_Task goal:_
The following data has a line with "def State.buddyReachable (s" and a line with "def State.isProtected (s". Write out exactly those lines and all the lines between them.

_Saved entries:_

━━━━━━━━━━━━━━━━━━━━━━━━━━━━━━

-- ==== Sys2Proof/Machine/CompMap.lean ====
section
/-!
DEFINITION. The composition map (spec 11 R266 to R272): entries and slots by their layout, resolution of a position at an
epoch, where a unit lies, stack steering (08 R193, R194).
-/
namespace Sys2Proof
namespace Machine

/-- The n-byte field at offset o of a 32-byte map entry. -/
def eGet (e o n : Nat) : Nat := getBits e (8 * (o + n) - 1) (8 * o)

/-- A 32-byte map entry with the n-byte field at offset o replaced. -/
def eSet (e o n v : Nat) : Nat := putBits e (8 * (o + n) - 1) (8 * o) v

/-- A slot's fields, R269. -/
structure Slot where
  tier : Nat
  home : Nat
  loc : Nat
  swidx : Nat
deriving DecidableEq, Repr

/-- Reads a slot, R269. -/
def slotOf (x : Nat) : Slot := { tier := getBits x 63 62, home := getBits x 59 48, loc := getBits x 47 16, swidx := getBits x 15 0 }

/-- A slot as its u64. -/
def slotVal (t : Slot) : Nat := t.swidx % 2 ^ 16 + t.loc % 2 ^ 32 * 2 ^ 16 + t.home % 2 ^ 12 * 2 ^ 48 + t.tier % 4 * 2 ^ 62

/-- The slot in force at a stamp, R271. -/
def pickSlot (m stamp : Nat) : Slot :=
  slotOf (if (stamp + 65536 - eGet m 0x10 2) % 65536 < 32768 then eGet m 0 8 else eGet m 8 8)

/-- The directory index of a handle, if the map holds one. -/
def State.dirIndex (s : State) (h : Nat) : Option Nat := (s.cmp.dir.find? (fun p => eGet p.2 0 4 == h)).map (·.1)

/-- A handle's directory entry, or zero. -/
def State.dirEntry (s : State) (h : Nat) : Nat := ((s.cmp.dir.find? (fun p => eGet p.2 0 4 == h)).map (·.2)).getD 0

/-- A handle's current epoch, R273. -/
def State.epoch (s : State) (h : Nat) : Nat := eGet (s.dirEntry h) 6 2

/-- Replaces a handle's directory entry. -/
def State.setDir (s : State) (h : Nat) (f : Nat → Nat) : State :=
  match s.dirIndex h with
  | some i => { s with cmp := { s.cmp with dir := smSet s.cmp.dir i (f (smGetD s.cmp.dir i 0)) } }
  | none => s

/-- The segment indices of a table, R267. -/
def State.segIndices (s : State) (h : Nat) : List Nat :=
  let a := eGet (s.dirEntry h) 8 8
  (List.range (getBits a 29 16)).map (fun i => getBits a 12 0 + i)

/-- The segment that holds extent x of a table: its index and entry. -/
def State.segHolding (s : State) (h x : Nat) : Option (Nat × Nat) :=
  ((s.segIndices h).map (fun i => (i, smGetD s.cmp.seg i 0))).find?
    (fun p => decide (eGet p.2 0x18 4 ≤ x ∧ x < eGet p.2 0x18 4 + eGet p.2 0x16 2))

/-- Key of an extent's exception entry. -/
def excKey (h x : Nat) : Nat := h * 2 ^ 24 + x

/-- Key of a run entry. -/
def runKey (seqH i : Nat) : Nat := seqH * 2 ^ 32 + i

/-- Where a position lies: tier, address, home bristle, swatch record (0 for none). -/
structure Place where
  tier : Nat
  addr : Nat
  home : Nat
  swidx : Nat
deriving DecidableEq, Repr

/-- The i-th default home of a list, R270. -/
def State.homeOf (s : State) (l i : Nat) : Nat :=
  let ids := smGetD s.cmp.homes l []
  ids.getD (i % ids.length) 0

/-- Where extent x of a table lies at a stamp, R271. -/
def State.extentPlace (s : State) (h x stamp : Nat) : Option Place :=
  match s.segHolding h x with
  | none => none
  | some (_, g) =>
    let i := x - eGet g 0x18 4
    let v := pickSlot g stamp
    let w : Place := { tier := v.tier, addr := (v.loc + i) * 2 ^ 16, home := s.homeOf (v.home % 64) i, swidx := 0 }
    match smGet s.cmp.exc (excKey h x) with
    | none => some w
    | some m =>
      let c := pickSlot m stamp
      if c.tier = 3 then some { w with swidx := c.swidx }
      else some { tier := c.tier, addr := c.loc * 2 ^ 16, home := c.home, swidx := c.swidx }

/-- Bytes of a row group's slot, and rows per extent, R216 and R262. -/
def State.rowShape (s : State) (h : Nat) : Nat × Nat :=
  let e := s.dirEntry h
  (eGet e 0x1A 2 % 1024 * 32, eGet e 0x18 2)

/-- Where a row of a table lies at a stamp, R271. -/
def State.resolveRow (s : State) (h row stamp : Nat) : Option Place :=
  let (sz, rpe) := s.rowShape h
  (s.extentPlace h (row / rpe) stamp).map (fun p => { p with addr := p.addr + row % rpe * sz })

/-- Head groups per layer, R240. -/
def Cache.hgCount (c : Cache) : Nat := ceilDiv (c.kvh * c.hd) 1024

/-- KV heads per head group, R240. -/
def Cache.hg (c : Cache) : Nat := min c.kvh (1024 / c.hd)

/-- Runs per head group, R267 SHAPE. -/
def Cache.runsPerHg (c : Cache) : Nat := ceilDiv c.maxPos (32 * c.run)

/-- Index of run u of a layer and head group, R271. -/
def Cache.runIndex (c : Cache) (layer g u : Nat) : Nat := (layer * c.hgCount + g) * c.runsPerHg + u

/-- Where a run lies at a stamp; none while it has no entry or none allocated. -/
def State.runPlace (s : State) (seqH i stamp : Nat) : Option Place :=
  match smGet s.cmp.run (runKey seqH i) with
  | none => none
  | some m =>
    let v := pickSlot m stamp
    if v.tier = 3 then none else some { tier := v.tier, addr := v.loc * 2 ^ 16, home := v.home, swidx := 0 }

/-- Address of page p of a run at a place, R271. -/
def pageAddr (w : Place) (c : Cache) (p : Nat) : Nat := w.addr + p % c.run * 0x10000

/-! ### Stack steering, R190 to R194 -/

/-- The low five bits that fold q, R193. -/
def foldQ (q : Nat) : Nat := (q ^^^ q >>> 5 ^^^ q >>> 10 ^^^ q >>> 15 ^^^ q >>> 20) % 32

/-- The stack and the 35-bit stack address of a stack-range address, R193, under L local bands. -/
def steer (l x : Nat) : Nat × Nat :=
  let band := x / 0x500000000
  let off := x % 0x500000000
  if band < l then (off / 2 ^ 30, band * 2 ^ 30 + off % 2 ^ 30)
  else
    let g := off / 256
    let q := g / 20
    ((g % 20 + foldQ q) % 20, band * 2 ^ 30 + q * 256 + off % 256)

/-- The stack-range address of a stack address: the inverse of steering. -/
def unsteer (l m a : Nat) : Nat :=
  let band := a / 2 ^ 30
  let o := a % 2 ^ 30
  if band < l then band * 0x500000000 + m * 2 ^ 30 + o
  else
    let q := o / 256
    band * 0x500000000 + (q * 20 + (m + 40 - foldQ q) % 20) * 256 + o % 256

/-- L in force, R192. -/
def State.localBands (s : State) : Nat := s.fget MEM_LAYOUT_LOCAL_BANDS 0
/-- N in force, R192. -/
def State.buddyBands (s : State) : Nat := s.fget MEM_LAYOUT_BUDDY_BANDS 0

/-- Pseudo-channel of a stack address, R194. -/
def pcOf (a : Nat) : Nat := getBits a 12 8 ^^^ getBits a 23 19
/-- Bank of a stack address, R194. -/
def bankOf (a : Nat) : Nat := getBits a 18 15 ^^^ getBits a 27 24
/-- Row of a stack address, R194. -/
def rowOf (a : Nat) : Nat := getBits a 34 19

/-- Linear addresses of the four 256-byte granules of a row (R194). -/
def rowGranules (l m pc bank row : Nat) : List Nat :=
  let hi := row * 2 ^ 19 + (bank ^^^ (row / 32 % 16)) * 2 ^ 15
  (List.range 4).map (fun k => unsteer l m (hi + k * 2 ^ 13 + (pc ^^^ (row % 32)) * 256))

/-- The 64 KiB linear regions that hold a granule of a row: one in a local band, up to four in a woven one (R207). -/
def rowRegions (l m pc bank row : Nat) : List Nat := ((rowGranules l m pc bank row).map (· / 0x10000)).eraseDups

/-- 64 KiB units that a unit takes: its extents, or RUN pages; unit 2^32 + i of a table is segment i (R263, R264). -/
def State.unitLen (s : State) (h u : Nat) : Nat :=
  match smGet s.tbl h with
  | some _ => if u ≥ 2 ^ 32 then eGet (smGetD s.cmp.seg (u - 2 ^ 32) 0) 0x16 2 else 1
  | none => match smGet s.seqs h with
    | some q => (match smGet s.kvc q.cache with | some c => c.run | none => 1)
    | none => 1

/-- The layer and the run within its head group of a run index. -/
def Cache.runOf (c : Cache) (i : Nat) : Nat × Nat := (i / (c.hgCount * c.runsPerHg), i % c.runsPerHg)

/-- Bytes of a shard, R528: an extent, the allocated pages of a run, a codebook (unit 0xFFFF_FFFF). -/
def State.shardBytes (s : State) (h u : Nat) : Nat :=
  match smGet s.tbl h, smGet s.seqs h with
  | some _, _ => if u = 0xFFFFFFFF then 0x1000 else 0x10000
  | none, some q =>
    (match smGet s.kvc q.cache with
     | some c =>
       let (l, r) := c.runOf u
       0x10000 * min c.run (ceilDiv (smGetD q.lens l 0 - 32 * (r * c.run)) 32)
     | none => 0)
  | none, none => 0

/-- The T1 address range of a unit at its handle's current epoch: start and length (R265, R528). -/
def State.shardRange (s : State) (h u : Nat) : Option (Nat × Nat) :=
  match smGet s.tbl h, smGet s.seqs h with
  | some _, _ => match s.extentPlace h u (s.epoch h) with
    | some p => if p.tier = 0 then some (p.addr, 0x10000) else none
    | none => none
  | none, some q => match s.runPlace h u (s.epoch q.cache) with
    | some p => if p.tier = 0 then some (p.addr, s.shardBytes h u) else none
    | none => none
  | none, none => none

/-- The buddy device can be reached (R200). -/
def State.buddyReachable (s : State) : Bool :=
  s.vrn.buddy.isSome && s.vrn.buddyUp && s.vrn.conns.any (fun c => (smGet s.tmt.conns c).any (fun x => x.state == 3))

/-- The entry of a shard in the newest valid manifest. -/
def State.copyEntry (s : State) (h u : Nat) : Option MEnt := s.vrn.ents.find? (fun e => e.handle == h && e.unit == u)

/-- Can a poisoned burst be refetched: it lies in a shard that the newest buddy copy holds unmodified, and the buddy is
reachable (R200, R529)? A shard that the running step has cut is not held unmodified until the step completes. -/
def State.refetchable (s : State) (a : Nat) : Bool :=
  s.buddyReachable && s.shards.any (fun p => !p.2 && !(s.vrn.step.any (fun t => t.cleared.contains p.1)) &&
    (match s.copyEntry (p.1 / 2 ^ 32) (p.1 % 2 ^ 32), s.shardRange (p.1 / 2 ^ 32) (p.1 % 2 ^ 32) with
     | some e, some (b, n) => !e.lost && decide (b ≤ a ∧ a < b + n)
     | _, _ => false))

/-- Is a handle protected, R528: named itself, or a sequence of a named cache? -/
def State.isProtected (s : State) (l : List Nat) (h : Nat) : Bool :=
  l.contains h || (match smGet s.seqs h with | some q => l.contains q.cache | none => false)

/-- Are updates and appends for a unit held by Varnish: at a cut under way (R534), or because its shard is PENDING and unread (R535)? -/
def State.vrnHolds (s : State) (h u : Nat) : Bool :=
  match s.vrn.step with
  | some t => (t.phase == 2 && s.isProtected t.prot h) || (t.phase == 3 && t.todo.contains (runKey h u))
  | none => false

/-- Has a handle PENDING shards that Varnish has not read yet? -/
def State.vrnNeeds (s : State) (h : Nat) : Bool :=
  match s.vrn.step with
  | some t => t.phase == 3 && t.todo.any (fun k => k / 2 ^ 32 == h)
  | none => false

end Machine
end Sys2Proof
end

━━━━━━━━━━━━━━━━━━━━━━━━━━━━━━

_Answer section:_
def State.buddyReachable (s : State) : Bool :=
  s.vrn.buddy.isSome && s.vrn.buddyUp && s.vrn.conns.any (fun c => (smGet s.tmt.conns c).any (fun x => x.state == 3))

/-- The entry of a shard in the newest valid manifest. -/
def State.copyEntry (s : State) (h u : Nat) : Option MEnt := s.vrn.ents.find? (fun e => e.handle == h && e.unit == u)

/-- Can a poisoned burst be refetched: it lies in a shard that the newest buddy copy holds unmodified, and the buddy is
reachable (R200, R529)? A shard that the running step has cut is not held unmodified until the step completes. -/
def State.refetchable (s : State) (a : Nat) : Bool :=
  s.buddyReachable && s.shards.any (fun p => !p.2 && !(s.vrn.step.any (fun t => t.cleared.contains p.1)) &&
    (match s.copyEntry (p.1 / 2 ^ 32) (p.1 % 2 ^ 32), s.shardRange (p.1 / 2 ^ 32) (p.1 % 2 ^ 32) with
     | some e, some (b, n) => !e.lost && decide (b ≤ a ∧ a < b + n)
     | _, _ => false))

/-- Is a handle protected, R528: named itself, or a sequence of a named cache? -/
def State.isProtected (s : State) (l : List Nat) (h : Nat) : Bool :=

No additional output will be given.